EXERCISE DETAILS: Look through the records, and whenever a line includes the word "routeDir", copy it.

==================================================

/-- Check 2: the signature under R69 and R404. -/
def State.planSigned (s : State) (bs : Octets) : Bool :=
  let t := bs.length - 96
  decide (96 ≤ bs.length) && ((List.range 8).map fun i => FMap.get {} s.key.vlist i).any fun (k : VKey) =>
    k != {} && k.keyId == leAt bs t 8 && ecdsaVerify k.x k.y (bs.take t) (beAt bs (t + 32) 32) (beAt bs (t + 64) 32)

/-- Check 3: grade and stepping. -/
def State.planSuits (s : State) (bs : Octets) : Bool :=
  leAt bs 29 1 == s.get Fl.GLB_DEVICE_ID_GRADE && decide (leAt bs 30 1 ≤ s.get Fl.GLB_DEVICE_ID_STEPPING)

/-- The test of Table 2.13, order 4, on an epoch under the current epoch: none when it is E + 1. -/
def epochStatus (cur e : Nat) : Option Status :=
  let d := (cur + 1 + 2 ^ 32 - e % 2 ^ 32) % 2 ^ 32
  if d = 0 then none else if d ≤ 2 ^ 31 then some .stale else some .range

/-- Checks 5 to 10 but for the staged tables (Table 2.13, R514): the plan, or the status of the first failing check. -/
def State.planContent (s : State) (bs : Octets) : Except Status Plan :=
  match planOf (s.get Fl.GLB_DEVICE_ID_GRADE) bs with
  | none => .error .illegal
  | some p =>
    if !s.rolesOk p then .error .range
    else if !p.cycleSound || !p.windowsSound || !p.totalsAgree then .error .illegal
    else if !s.totalsFit p then .error .range
    else .ok p

/-! ### Tables of kinds 1 and 2 (R139, R143) -/

/-- Strictly rising numbers. -/
def strictlyRising : List Nat → Bool
  | a :: b :: l => decide (a < b) && strictlyRising (b :: l)
  | _ => true

/-- A tone-map defaults image (Table 4.6): cell and default, none for a breach of R139. -/
def tonesOf (epoch : Nat) (bs : Octets) : Option (List (Nat × ToneDefault)) :=
  let n := leAt bs 8 4
  let rs := recordsIn 8 (bs.drop 16)
  if slice bs 0 4 != [0x54#8, 0x4D#8, 0x44#8, 0x46#8] || leAt bs 4 4 != epoch || decide (32768 < n) || leAt bs 12 4 != 0
      || bs.length != 16 + 8 * n || !strictlyRising (rs.map fun r => leAt r 0 2)
      || rs.any (fun r => decide (32768 ≤ leAt r 0 2) || decide (4 ≤ leAt r 2 1) || decide (32 ≤ leAt r 3 1) || leAt r 4 3 == 0
        || leAt r 7 1 != 0) then none
  else some (rs.map fun r => (leAt r 0 2, ⟨leAt r 2 1, leAt r 3 1, leAt r 4 3⟩))

/-- A directory entry of a route table image: cell, entries, offset. -/
def routeDir (r : Octets) : Nat × Nat × Nat := (leAt r 0 2, leAt r 2 2, leAt r 4 4)

/-- An entry of a route table image (Table 4.8). -/
def routeEntryOf (r : Octets) : RouteEntry :=
  ⟨leAt r 0 4, leAt r 4 2, leAt r 6 2, leAt r 8 2, leAt r 10 1, leAt r 11 1⟩

/-- The entries of a cell keep R143. -/
def routeCellOk (es : List RouteEntry) (raw : List Octets) : Bool :=
  let near := fun (a : Nat) => es.any fun e => e.short == a && e.hops == 1
  strictlyRising (es.map (·.short)) && raw.all (fun r => leAt r 14 2 == 0) && es.all fun e =>
    decide (e.meter < 2 ^ 20) && within 1 0x7FFF e.short && within 1 14 e.hops && near e.next
      && (e.hops != 1 || e.next == e.short) && (if e.alt = 0 then e.altHops == 0 else near e.alt && within 1 14 e.altHops)

/-- Ranges (first octet, octets) in order of place do not overlap. -/
def rangesApart : List (Nat × Nat) → Bool
  | a :: b :: l => decide (a.1 + a.2 ≤ b.1) && rangesApart (b :: l)
  | _ => true

/-- Places a range in order. -/
def insertRange (x : Nat × Nat) : List (Nat × Nat) → List (Nat × Nat)
  | [] => [x]
  | y :: l => if x.1 < y.1 then x :: y :: l else y :: insertRange x l

/-- A route table image (Table 4.8): each cell with its entries, none for a breach of R143. -/
def routesOf (epoch : Nat) (bs : Octets) : Option (List (Nat × List RouteEntry)) :=
  let n := leAt bs 8 4
  if slice bs 0 4 != [0x52#8, 0x54#8, 0x42#8, 0x4C#8] || leAt bs 4 4 != epoch || leAt bs 12 4 != 0 || decide (32768 < n)
      || decide (bs.length < 16 + 8 * n) then none
  else
    let dir := (recordsIn 8 (slice bs 16 (8 * n))).map routeDir
    let parts := dir.map fun d => (d.1, recordsIn 16 (slice bs d.2.2 (16 * d.2.1)))
    let cells := parts.map fun x => (x.1, x.2.map routeEntryOf)
    let meters := cells.flatMap fun x => x.2.map (·.meter)
    let ranges := (dir.map fun d => (d.2.2, 16 * d.2.1)).foldl (fun l x => insertRange x l) []
    if dir.any (fun d => decide (32768 ≤ d.1) || !within 1 1024 d.2.1 || d.2.2 % 16 != 0
          || decide (bs.length < d.2.2 + 16 * d.2.1))
        || (dir.map (·.1)).eraseDups.length != n || !rangesApart ((0, 16 + 8 * n) :: ranges)
        || !((cells.zip parts).all fun x => routeCellOk x.1.2 x.2.2) || meters.eraseDups.length != meters.length
        || bs.length != greatest ((16 + 8 * n) :: ranges.map fun r => r.1 + r.2) then none
    else some cells

end Sys2Proof.Machine
end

==================================================

RESULT OF THE TASK:
def routeDir (r : Octets) : Nat × Nat × Nat := (leAt r 0 2, leAt r 2 2, leAt r 4 4)
    let dir := (recordsIn 8 (slice bs 16 (8 * n))).map routeDir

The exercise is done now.